The Weekend Five: Things I Miss Most About College

nostalgiaAs you may have guessed from the subject matter of this blog, I loved almost every minute of my college experience. Even during the times when I was drowning in assignments, battling the flu and waiting for that one completely-wrong-for-me guy to text me back (sometimes simultaneously), I was madly in love with my university and ready to share that love with the world. In the six months since graduation, I have begun to hit my stride through a full-time job and beautiful new apartment, but I’d be lying if I said there aren’t times I long to be back on campus, signing up for next semester’s classes and toying with the idea of a Master’s program.

I’m fortunate to have a great job that allows me to work closely with my alma mater, but there are definitely things I miss about campus life.
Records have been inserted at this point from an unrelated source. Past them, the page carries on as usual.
/-- A plant or store whose flow the reference point leaves open is connected at a node. -/
def openFlow (i : SolveIn) (p : Plan) (n sc k : Nat) : Bool :=
  (SolveIn_model i).elems.any (fun r => (recType r == 4 || recType r == 5) && (rU32 r 20 == n || rU32 r 24 == n) &&
    (hiddenFlow i p r sc k).isNone)

/-- Commitment and output of a plant at the horizon start in the plan in force, which another model may have solved
(R100; log entry 53). -/
def plantBefore (i : SolveIn) (p : Plan) (r : List Byte) : Option (Rat × Rat) :=
  match i.prevPlan, i.prevModel with
  | some rp, some pm =>
    match sameElem pm r with
    | some o =>
      match varPos pm (recId o) (commitQty o), varPos pm (recId o) 1 with
      | some vu, some vq =>
        some (planValue rp o (commitQty o) vu rp.refScen 0 p.hstart, planValue rp o 1 vq rp.refScen 0 p.hstart)
      | _, _ => none
    | none => none
  | _, _ => none

/-- Minutes from the midpoint of the step before to that of step `k`; for step 0 from the horizon start (R100). -/
def midGap (p : Plan) (k : Nat) : Rat :=
  match k with
  | 0 => (stepLen p 0 : Rat) / 960000
  | j + 1 => ((stepLen p j + stepLen p (j + 1) : Nat) : Rat) / 960000

/-- Residuals of a plant: family and residual (R99, R100). -/
def plantRes (i : SolveIn) (p : Plan) (r : List Byte) (sc k : Nat) : List (Nat × Rat) :=
  let f := fun (q : Nat) => pval i p (recId r) q sc k
  let kind := rU8 r 16
  let u := f (commitQty r)
  let st := f (commitQty r + 1)
  let conv := match kind with
    | 1 => [eqRes [f 0, -(f 1) / rQ r 48]]
    | 2 => [eqRes [f 1, -(rQ r 48) * f 0], leRes (rQ r 56 * f 1) (f 2), leRes (f 2) (rQ r 52 * f 0)]
    | 3 => [eqRes [f 0, -(f 1) / copOf i p r sc k], eqRes [f 2, -(f 1), f 0]]
    | 4 => [eqRes [f 0, -(f 1) / rQ r 48]]
    | _ => [eqRes [f 0, -(f 1) / copOf i p r sc k], eqRes [f 2, -(f 1), -(f 0)]]
  let prev := if k = 0 then plantBefore i p r
    else some (pval i p (recId r) (commitQty r) sc (k - 1), pval i p (recId r) 1 sc (k - 1))
  let start := [leRes 0 st, leRes (u - (match prev with | some x => x.1 | none => 0)) st]
  let ramp := match prev with
    | some x => [leRes (f 1 - x.2) (rQ r 40 * midGap p k), leRes (x.2 - f 1) (rQ r 44 * midGap p k)]
    | none => []
  let t := pval i p (rU32 r 20) 0 sc k
  let out := if kind = 5 then [leRes (rQ r 72 - 20) t] else [leRes t (rQ r 72)]
  conv.map (fun x => (6, x)) ++
    ([leRes 0 u, leRes u 1, leRes (rQ r 36 * u) (f 1), leRes (f 1) (rQ r 32 * u)] ++ start ++ ramp ++ out).map (fun x => (7, x))

/-- Residuals of a store; one out of service only keeps its balance (R77, R101). -/
def storeRes (i : SolveIn) (p : Plan) (r : List Byte) (sc k : Nat) : List (Nat × Rat) :=
  let f := fun (q : Nat) => pval i p (recId r) q sc k
  let dt := stepHours p k
  let e0 := if k = 0 then storeStart i p r else pval i p (recId r) 0 sc (k - 1)
  let bal := eqRes [f 0, -(e0 * (1 - (lossRate i r).rat / 100 * dt)), -(f 1) * dt, f 2 * dt]
  if iOos i (recId r) then [(8, bal)]
  else
    let chill := match findElem (SolveIn_model i) (rU32 r 60) with | some c => rQ c 32 | none => rQ r 40
    let top := if rU8 r 16 = 3 then pval i p (rU32 r 20) 0 sc k
      else pval i p (rU32 r 24) 0 sc k + f 0 / (11628 / 10000 * rQ r 28)
    [(8, bal), (8, leRes 0 (f 1)), (8, leRes (f 1) (if rU8 r 16 = 3 then min (rQ r 40) chill else rQ r 40)),
     (8, leRes 0 (f 2)), (8, leRes (f 2) (rQ r 44)), (8, leRes (f 0) (rQ r 32)), (8, leRes 0 (f 0)),
     (8, eqRes [f 3, -top]), (8, leRes (f 3) (rQ r 52))]

/-- A list of pairs is concave: its slopes do not rise. -/
def concaveOk : List (Rat × Rat) → Bool
  | a :: b :: c :: l =>
    decide ((c.2 - b.2) * (b.1 - a.1) ≤ (b.2 - a.2) * (c.1 - b.1)) && concaveOk (b :: c :: l)
  | _ => true

/-- The head that a pump curve allows at a flow: the curve itself where it is concave, else a free concave function that
does not exceed it (R102; log entry 52). -/
def curveHead (l : List (Rat × Rat)) (x : Rat) : Rat :=
  if concaveOk l then pairsAt l x else min (pairsAt l x) (Config.concaveUnder l x)

/-- Residuals of a pump set against its curve, limits and power, the product of flow and head linearised about the
reference point (R55, R95, R102; log entry 52). -/
def pumpRes (i : SolveIn) (p : Plan) (r : List Byte) (sc k : Nat) : List (Nat × Rat) :=
  let f := fun (q : Nat) => pval i p (recId r) q sc k
  let n : Rat := (max 1 (rU8 r 50) : Nat)
  let m0 := refVal i p r 0 sc k
  let h0 := refVal i p r 1 sc k
  [(9, eqRes [f 1, -(pval i p (rU32 r 20) 1 sc k), pval i p (rU32 r 16) 1 sc k]), (9, leRes 0 (f 1)),
   (9, leRes (f 1) (curveHead (pairsQ (SolveIn_model i) (rU32 r 40)) (f 0 / n))), (9, leRes (f 1) (rQ r 28)),
   (9, leRes |f 0| (rQ r 32)), (9, leRes (m0 * f 1 + (f 0 - m0) * h0) (1000 * rQ r 44 * f 2)), (9, leRes (f 2) (rQ r 36))]

/-- Electricity drawn from a feeder by the elements connected to it (R103). -/
def feederLoads (i : SolveIn) (p : Plan) (id sc k : Nat) : List Rat :=
  (SolveIn_model i).elems.map (fun r =>
    let f := fun (q : Nat) => pval i p (recId r) q sc k
    match recType r with
    | 4 => if rU32 r 28 = id then
        (match rU8 r 16 with | 2 => -(f 2) | 3 => f 0 | 4 => f 0 | 5 => f 0 | _ => 0) else 0
    | 6 => if rU32 r 24 = id then f 2 else 0
    | 7 => if rU32 r 20 = id then f 0 else 0
    | _ => 0)

/-- Residuals of a feeder (R103). -/
def feederRes (i : SolveIn) (p : Plan) (r : List Byte) (sc k : Nat) : List (Nat × Rat) :=
  let f := fun (q : Nat) => pval i p (recId r) q sc k
  let light := if rU8 r 16 = 2 then f 2 / 100 * profileStep i p (rU32 r 40) k else 0
  [(10, eqRes (-(f 0) :: light :: feederLoads i p (recId r) sc k)), (10, leRes 0 (f 1)),
   (10, leRes (f 0) (rQ r 24 + f 1)), (10, leRes (rQ r 28 - f 1) (f 0))] ++
  (if rU8 r 16 = 2 then [(10, leRes (rQ r 32) (f 2)), (10, leRes (f 2) 100)] else [])

/-- Residuals of a grid connection (R103). -/
def gridRes (i : SolveIn) (p : Plan) (r : List Byte) (sc k : Nat) : List (Nat × Rat) :=
  let f := fun (q : Nat) => pval i p (recId r) q sc k
  let roots := (elemsOf (SolveIn_model i) 7).filter (fun x => rU32 x 20 == recId r)
  [(11, eqRes (-(f 0) :: f 1 :: roots.map (fun x => pval i p (recId x) 0 sc k))), (11, leRes 0 (f 0)),
   (11, leRes (f 0) (rQ r 16)), (11, leRes 0 (f 1)), (11, leRes (f 1) (rQ r 20))]

/-- Residuals of a boundary coupling: its limits, and the agreement of local value and consensus copy (R105, R113). -/
def coupRes (i : SolveIn) (p : Plan) (r : List Byte) (sc k : Nat) : List (Nat × Rat) :=
  let f := fun (q : Nat) => pval i p (recId r) q sc k
  [(12, leRes (rQ r 36) (f 0)), (12, leRes (f 0) (rQ r 32))] ++
  (List.range (coupQtys r)).map (fun qi => (12, eqRes [f (2 * qi), -(f (2 * qi + 1))])) ++
  (if rU8 r 16 = 1 then [(12, leRes (f 2) (rQ r 40))] else [])

/-- The running deficit of a station's service up to a step, in kWh (R98). -/
def deficit (i : SolveIn) (p : Plan) (r : List Byte) (x : Bool × Nat) (sc k : Nat) : Rat :=
  sumOf (List.range (k + 1)) (fun j =>
    (demandOf i p r x.1 sc j - pval i p (recId r) x.2 sc j) * stepHours p j)

/-- Residuals of a station (R98). -/
def stationRes (i : SolveIn) (p : Plan) (r : List Byte) (sc k : Nat) : List (Nat × Rat) :=
  ((servicesOf r).map (fun x =>
    let d := demandOf i p r x.1 sc k
    let q := pval i p (recId r) x.2 sc k
    let c := pval i p (recId r) (x.2 + 3) sc k
    let h := rQ r 64
    [(5, leRes q (if x.1 then rQ r 40 else rQ r 36)), (5, leRes 0 c)] ++
    (if h = 0 then [(5, leRes (d - q) c)]
     else
       let dk := deficit i p r x sc k
       [(5, leRes (-(h * d)) dk), (5, leRes (dk - h * d) (c * stepHours p k))]))).flatten

/-! ### Transport (R95, R96, R164) -/

/-- Ground temperature of a segment: that of POINT_GROUND once it holds a value, else GROUND_T (R48; log entry 52). -/
def groundOf (pts : Tab Point) (r : List Byte) : Rat :=
  if rU32 r 40 = refNone then rQ r 44
  else match tget pts (rU32 r 40) with | some x => x.value.rat | none => rQ r 44

/-- An estimate's value as a solve read it. -/
def estQ (i : SolveIn) (e q : Nat) : Rat :=
  match varPos (SolveIn_model i) e q with | some v => (tgetD i.ests v {}).value.rat | none => 0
Here’s a list of the things you miss out on (or the things that students shouldn’t take for granted!) once you graduate.

The Weekend Five: Things I Miss About College

1.    The countless opportunities to meet new people.
In college – especially if you attend a large university – it can be incredibly easy to make friends. No matter what your interests are or how much of a social outcast you considered yourself in high school, there’s a huge chance that you will meet a few kindred spirits in school. When you want to meet new people, you can join a club, attend a social in your dorm or even turn to the person next to you in class. As a “grown-up,” I find it a lot harder to meet new people in the Real World, because those social opportunities (minus the bar scene) are fewer and farther between. Take advantage of it while it’s abundant!

images2.    Taking classes.
Yes, I know, nerd alert. When you’re in school, you are primarily there to take classes and earn your degree (although campus activities and internships are important, too). However, unlike in high school, your classes focus on the subjects that interest you and that will benefit you in your career, so once you get into your major’s curriculum, the classes often become more enjoyable. And when there is room for electives outside of your major, you have the chance to study a subject that interests you just because. I now work in marketing for a financial institution, but in my final semester of college, I took an anthropology class and wrote a paper on the gender roles in a fairy tale versus its modern-day Disney counterpart. College classes allow you to think about things in a new way and step out of your element to learn something completely different.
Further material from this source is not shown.